-- ==== Sys2Proof/WellFormed.lean ====
section
/-! DEFINITION. Which operands a command can carry at all: what the encodings of the slot words admit (R161, R166-R168,
R170-R173, R176, R177), and the ranges of the numbers that name a unit. A word outside them is refused at apply and
never runs (R178); a meaning answers it with the fault illFormed. -/

namespace Sys2Proof

/-- A slot is 0 to 47 (R166). -/
def slotOk (slot : BitVec 6) : Bool := decide (slot.toNat < 48)

/-- R168: fields an array opcode does not use are zero; with CSRC = 1, RC is zero, else CIMM is. -/
def ArrayWord.ok (o : ArrayWord) (op : Nat) : Bool :=
  let count := if o.csrc then o.rc == 0 else o.cimm == 0
  let noCount := o.rc == 0 && !o.csrc && o.cimm == 0
  if op = 1 ∨ op = 2 then o.rb == 0 && o.fmtB == 0 && !o.clr && count
  else if op = 3 then o.rd == 0 && o.outFmt == 0 && !o.acc && !o.rnd && count
  else if op = 4 then o.ra == 0 && o.rb == 0 && noCount && o.fmtA == 0 && o.fmtB == 0 && !o.acc
  else if op = 5 then !o.clr && count
  else if op = 6 then
    o.rb == 0 && o.rd == 0 && noCount && o.fmtB == 0 && o.outFmt == 0 && !o.acc && !o.rnd && !o.clr
  else
    o.ra == 0 && o.rb == 0 && o.rd == 0 && noCount && o.fmtA == 0 && o.fmtB == 0 && o.outFmt == 0 && !o.acc && !o.rnd &&
      !o.clr

/-- Largest EXT, and the EXT bits, that a vector opcode defines (R171, R172). -/
def vecExtOk (op ext : Nat) : Bool :=
  if op = 3 ∨ op = 4 then decide (ext < 16)
  else if op = 5 then ext % 256 == ext && ext / 4 % 4 == 0
  else if op = 12 then decide (ext < 6)
  else if 16 ≤ op ∧ op ≤ 18 then decide (ext < 32)
  else if op = 28 then decide (ext < 7)
  else if 48 ≤ op ∧ op ≤ 54 then decide (ext < 2)
  else if 58 ≤ op ∧ op ≤ 61 then
    let fmt := ext / 2 ^ 20
    let blk := ext / 2 ^ 18 % 4
    ext / 2 ^ 12 % 32 == 0 && (blk == 0 || (decide (5 ≤ fmt) && decide (fmt ≤ 10))) &&
      (op == 59 || op == 61 || ext / 2 ^ 17 % 2 == 0)
  else if op = 62 then decide (ext < 6)
  else ext == 0

/-- R170, R171: unused fields are zero, mask registers are m0 to m7, and no word writes m0 (R134). -/
def VecWord.ok (o : VecWord) (op : Nat) : Bool :=
  let td := o.td.toNat
  let mask := decide (0 < td) && decide (td < 8)
  let two := (8 ≤ op && op ≤ 15) || op == 19 || op == 20 || (24 ≤ op && op ≤ 28) || op == 31 || op == 32 || op == 6
  let load := 58 ≤ op && op ≤ 61
  vecExtOk op o.ext.toNat &&
  (op == 20 || op == 32 || o.tc == 0) &&
  (two || load || op == 35 || op == 36 || o.tb == 0) &&
  (if op = 12 ∨ op = 28 then mask else if op = 35 ∨ op = 36 ∨ op = 37 then
      mask && decide (o.ta.toNat < 8) && decide (o.tb.toNat < 8) && o.msk == 0
    else if 55 ≤ op ∧ op ≤ 57 then decide (o.ta.toNat < 8)
    else if op = 58 ∨ op = 60 then o.ta == 0
    else if op = 59 ∨ op = 61 then o.td == 0
    else true) &&
  (!(op == 6 || (35 ≤ op && op ≤ 37) || (48 ≤ op && op ≤ 57) || op == 59 || op == 61) || !o.mz)

/-- R173: spaces are assigned, loam to loam does not exist, and unused fields are zero. -/
def MoverWord.ok (o : MoverWord) (op : Nat) : Bool :=
  decide (o.ssp ≠ 3) && decide (o.dsp ≠ 3) && !(o.ssp == 1 && o.dsp == 1) && (op == 1 || o.ssp == 0) &&
    (if o.lsrc then o.gl == 0 else o.len == 0) && (o.ssp == 2 || !o.aprev)

/-- R176, R177: the fields outside a control opcode's layout are zero, its condition is assigned, a shift is below
64. -/
def CtlWord.ok (o : CtlWord) (op : Nat) : Bool :=
  let noTable := o.index == 0 && !o.typ
  let noVote := o.chan == 0
  if op ≤ 11 then
    o.imm == 0 && noTable && noVote && (op == 10 || o.rs3 == 0) && (if op = 9 then decide (o.cond.toNat < 6) else o.cond == 0)
  else if op ≤ 25 then
    o.rs2 == 0 && o.rs3 == 0 && noTable && noVote && (if op = 23 then decide (o.cond.toNat < 6) else o.cond == 0) &&
      (!(20 ≤ op && op ≤ 22) || decide (o.imm.toNat < 64)) && (!(op == 24 || op == 25) || o.rs1 == 0)
  else if op = 26 then
    o.rs1 == 0 && o.rs2 == 0 && o.rs3 == 0 && o.cond == 0 && o.imm == 0 && !o.typ && noVote
  else if op = 32 ∨ op = 34 then o.rs2 == 0 && o.rs3 == 0 && o.cond == 0 && noTable && noVote
  else if op = 33 ∨ op = 35 then o.rd == 0 && o.rs3 == 0 && o.cond == 0 && noTable && noVote
  else if op = 40 then o.rd == 0 && o.rs2 == 0 && o.rs3 == 0 && o.cond == 0 && o.imm == 0 && noTable
  else if op = 41 then o.rs1 == 0 && o.rs2 == 0 && o.rs3 == 0 && o.cond == 0 && o.imm == 0 && noTable
  else o.rd == 0 && o.rs2 == 0 && o.rs3 == 0 && o.cond == 0 && o.imm == 0 && noVote

/-- The unit exists. -/
def TrainUnit.ok : TrainUnit → Bool
  | .lane l => decide (l.toNat < 528)
  | .loam p => decide (p.toNat < 5120)
  | .watch => true
  | .headLoam _ => true
  | .crossing _ => true
  | .trim _ => true

/-- The sites and lanes that an observation names exist. -/
def bootObsOk (o : BootObs) : Bool :=
  let site (p : BitVec 13) := decide (p.toNat < 5120)
  let lane (l : BitVec 10) := decide (l.toNat < 528)
  o.lanesOut.all lane && o.loamOut.all site && o.silent.all site && o.cores.all site &&
    (o.march.all fun f => match f with
      | .pad p _ => site p
      | .slotMem p _ => site p
      | .route p _ => site p
      | .map p _ => site p
      | .bench _ _ => true) &&
    (o.weakRows.all fun x => site x.1) && (o.hopeless.all fun x => site x.1) && (o.laneFails.all fun x => lane x.1) &&
    (o.walk.all fun x => site x.1) && (o.trained.all fun x => x.1.ok) && decide (o.refreshMin.toNat < 3)

/-- The commands whose operands can occur: exactly these answer a next state; the others fault with illFormed. -/
def Instr.wellFormed : Instr → Bool
  | .meridianFrame _ _ => true
  | .meridianReferenceTimeout => true
  | .multiplierLockLoss => true
  | .grantSample => true
  | .furrowBoundary => true
  | .holdLimitFault => true
  | .furrowSlotsEnd _ _ => true
  | .marginFault _ _ => true
  | .wload i o => slotOk i.slot && o.ok 6
  | .shadowReady _ => true
  | .swap i o => slotOk i.slot && o.ok 7
  | .rows i o => slotOk i.slot && o.ok 1
  | .trows i o => slotOk i.slot && o.ok 2
  | .oacc i o => slotOk i.slot && o.ok 3
  | .odrain i o => slotOk i.slot && o.ok 4
  | .ediag i o => slotOk i.slot && o.ok 5
  | .arrayRowOutcome _ slot _ _ _ _ => slotOk slot
  | .vcopy i o => slotOk i.slot && o.ok 0x01
  | .vtrans i o => slotOk i.slot && o.ok 0x02
  | .vbcrow i o => slotOk i.slot && o.ok 0x03
  | .vbccol i o => slotOk i.slot && o.ok 0x04
  | .veshift i o => slotOk i.slot && o.ok 0x05
  | .vsel i o => slotOk i.slot && o.ok 0x06
  | .vsplat i o => slotOk i.slot && o.ok 0x07
  | .iadd i o => slotOk i.slot && o.ok 0x08
  | .isub i o => slotOk i.slot && o.ok 0x09
  | .imin i o => slotOk i.slot && o.ok 0x0A
  | .imax i o => slotOk i.slot && o.ok 0x0B
  | .icmp i o => slotOk i.slot && o.ok 0x0C
  | .vecAnd i o => slotOk i.slot && o.ok 0x0D
  | .vecOr i o => slotOk i.slot && o.ok 0x0E
  | .vecXor i o => slotOk i.slot && o.ok 0x0F
  | .vecShl i o => slotOk i.slot && o.ok 0x10
  | .vecShr i o => slotOk i.slot && o.ok 0x11
  | .vecShra i o => slotOk i.slot && o.ok 0x12
  | .imul i o => slotOk i.slot && o.ok 0x13
  | .imadd i o => slotOk i.slot && o.ok 0x14
  | .fadd i o => slotOk i.slot && o.ok 0x18
  | .fsub i o => slotOk i.slot && o.ok 0x19
  | .fmin i o => slotOk i.slot && o.ok 0x1A
  | .fmax i o => slotOk i.slot && o.ok 0x1B
  | .fcmp i o => slotOk i.slot && o.ok 0x1C
  | .fabs i o => slotOk i.slot && o.ok 0x1D
  | .fneg i o => slotOk i.slot && o.ok 0x1E
  | .fmul i o => slotOk i.slot && o.ok 0x1F
  | .ffma i o => slotOk i.slot && o.ok 0x20
  | .cvtfi i o => slotOk i.slot && o.ok 0x21
  | .cvtif i o => slotOk i.slot && o.ok 0x22
  | .mand i o => slotOk i.slot && o.ok 0x23
  | .mor i o => slotOk i.slot && o.ok 0x24
  | .mnot i o => slotOk i.slot && o.ok 0x25
  | .frowsum i o => slotOk i.slot && o.ok 0x28
  | .fcolsum i o => slotOk i.slot && o.ok 0x29
  | .frowmax i o => slotOk i.slot && o.ok 0x2A
  | .fcolmax i o => slotOk i.slot && o.ok 0x2B
  | .irowsum i o => slotOk i.slot && o.ok 0x2C
  | .icolsum i o => slotOk i.slot && o.ok 0x2D
  | .sum i o => slotOk i.slot && o.ok 0x30
  | .sumsq i o => slotOk i.slot && o.ok 0x31
  | .max i o => slotOk i.slot && o.ok 0x32
  | .min i o => slotOk i.slot && o.ok 0x33
  | .absmax i o => slotOk i.slot && o.ok 0x34
  | .cntnf i o => slotOk i.slot && o.ok 0x35
  | .cntnz i o => slotOk i.slot && o.ok 0x36
  | .many i o => slotOk i.slot && o.ok 0x37
  | .mall i o => slotOk i.slot && o.ok 0x38
  | .mpop i o => slotOk i.slot && o.ok 0x39
  | .vld i o => slotOk i.slot && o.ok 0x3A
  | .vst i o => slotOk i.slot && o.ok 0x3B
  | .vldl i o => slotOk i.slot && o.ok 0x3C
  | .vstl i o => slotOk i.slot && o.ok 0x3D
  | .sfu i o => slotOk i.slot && o.ok 0x3E
  | .mcopy i o => slotOk i.slot && o.ok 1
  | .mfill i o => slotOk i.slot && o.ok 2
  | .cAdd i o => slotOk i.slot && o.ok 0x01
  | .cSub i o => slotOk i.slot && o.ok 0x02
  | .cAnd i o => slotOk i.slot && o.ok 0x03
  | .cOr i o => slotOk i.slot && o.ok 0x04
  | .cXor i o => slotOk i.slot && o.ok 0x05
  | .cShl i o => slotOk i.slot && o.ok 0x06
  | .cShr i o => slotOk i.slot && o.ok 0x07
  | .cShra i o => slotOk i.slot && o.ok 0x08
  | .cCmp i o => slotOk i.slot && o.ok 0x09
  | .cSel i o => slotOk i.slot && o.ok 0x0A
  | .cMul i o => slotOk i.slot && o.ok 0x0B
  | .cAddi i o => slotOk i.slot && o.ok 0x10
  | .cAndi i o => slotOk i.slot && o.ok 0x11
  | .cOri i o => slotOk i.slot && o.ok 0x12
  | .cXori i o => slotOk i.slot && o.ok 0x13
  | .cShli i o => slotOk i.slot && o.ok 0x14
  | .cShri i o => slotOk i.slot && o.ok 0x15
  | .cShrai i o => slotOk i.slot && o.ok 0x16
  | .cCmpi i o => slotOk i.slot && o.ok 0x17
  | .cLil i o => slotOk i.slot && o.ok 0x18
  | .cLih i o => slotOk i.slot && o.ok 0x19
  | .cConst i o => slotOk i.slot && o.ok 0x1A
  | .cLd i o => slotOk i.slot && o.ok 0x20
  | .cSt i o => slotOk i.slot && o.ok 0x21
  | .cLdl i o => slotOk i.slot && o.ok 0x22
  | .cStl i o => slotOk i.slot && o.ok 0x23
  | .cVote i o => slotOk i.slot && o.ok 0x28
  | .cVread i o => slotOk i.slot && o.ok 0x29
  | .cExpect i o => slotOk i.slot && o.ok 0x2C
  | .looseAccessOverrun _ => true
  | .voteResult _ _ => true
  | .routeWord p _ _ => decide (p.toNat < 5120)
  | .dispatchWord _ _ _ => true
  | .gatherStart _ _ _ => true
  | .gatherAdd _ _ _ => true
  | .gatherPass _ _ _ => true
  | .emit _ _ _ => true
  | .superblockReceive _ _ blocks => decide (blocks.length = 16) && blocks.all fun b => decide (b.length = 1024)
  | .laneLockLoss l => decide (l.toNat < 528)
  | .laneLockRegain l => decide (l.toNat < 528)
  | .segmentReceive _ => true
  | .outboundSuperblock _ _ => true
  | .hvRelease _ _ _ => true
  | .hvResend _ _ _ _ => true
  | .read _ _ _ _ => true
  | .write _ _ _ data => decide (data.length < 8192)
  | .hello _ _ _ => true
  | .packetBadType _ => true
  | .portDown _ => true
  | .portUp _ => true
  | .give _ _ _ _ => true
  | .share _ _ _ _ => true
  | .void _ _ _ _ => true
  | .claim _ _ _ _ => true
  | .reclaim _ _ _ _ => true
  | .recall _ _ _ _ => true
  | .queueDoorbell _ _ _ _ => true
  | .mgmtRing _ _ _ _ _ => true
  | .nop => true
  | .stepStart _ => true
  | .migrationStageDone _ _ => true
  | .evalStart _ => true
  | .apply _ => true
  | .lease => true
  | .dusk _ => true
  | .duskStressPass _ _ => true
  | .witness => true
  | .stagingPass => true
  | .copyIn _ => true
  | .copyOut _ => true
  | .resOut _ => true
  | .ckptNow _ => true
  | .restore _ _ => true
  | .manifestOut _ => true
  | .ledgerOut _ => true
  | .drainWait _ => true
  | .horizonClose o => o.bad.all fun x => decide (x.1.toNat < 5120)
  | .loopbackTest _ _ => true
  | .parcelDrained _ => true
  | .applyDiscard _ _ => true
  | .leaseExpiry => true
  | .controllerLeaseExchange _ => true
  | .notice _ _ _ _ _ => true
  | .ack _ => true
  | .twinHorizon _ _ => true
  | .twinLease raw => decide (raw.length = 192)
  | .heartbeat _ _ => true
  | .ledger _ rec => decide (64 ≤ rec.length)
  | .manifest _ m => decide (m.length = 320)
  | .parcel _ _ _ _ data => decide (data.length = 65536)
  | .twinPeriodicSend => true
  | .twinResendTimeout => true
  | .padScrub _ _ _ => true
  | .loamScrub _ _ _ => true
  | .historyLogWrite _ _ => true
  | .railFault i => decide (i.toNat < 6)
  | .bedWarn => true
  | .regulatorPhaseLoss _ _ cause => decide (cause.toNat < 3)
  | .regionShort _ _ _ => true
  | .contactSuspect _ _ _ => true
  | .paceLower => true
  | .paceRaise => true
  | .feedWithdrawn cause => decide (cause.toNat < 3)
  | .wakeStage _ => true
  | .wakeComplete _ => true
  | .wakeDeferExpired _ => true
  | .coolantRange _ _ _ => true
  | .bringUp obs => bootObsOk obs
  | .regionSwitchGroupClose => true
  | .mgmtHeartbeat _ _ _ => true
  | .controllerLost _ => true
  | .meridianCountRecord => true
  | .laneRegate _ _ _ _ => true
  | .regateDone _ => true
  | .keyLoad _ _ _ => true
  | .keyLoadTakeEffect => true
  | .attestReq _ _ _ => true
  | .traceSample => true
  | .registerWrite _ _ _ _ => true
  | .periodStretch _ _ => true
  | .restoreLimitExpired => true
  | .railOutOfToleranceLimit _ => true
  | .railInTolerance i _ _ _ => decide (i.toNat < 6)
  | .feedTimeout => true
  | .coolantInRange _ _ _ => true
  | .loamHotChange p _ _ => decide (p.toNat < 5120)
  | .twinLinkSuperblock => true

end Sys2Proof
end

▶ _PROBLEM_: Check every line above for the string "data" and copy those that have it.

▶ _ANSWER SECTION_:
  | .write _ _ _ data => decide (data.length < 8192)
  | .parcel _ _ _ _ data => decide (data.length = 65536)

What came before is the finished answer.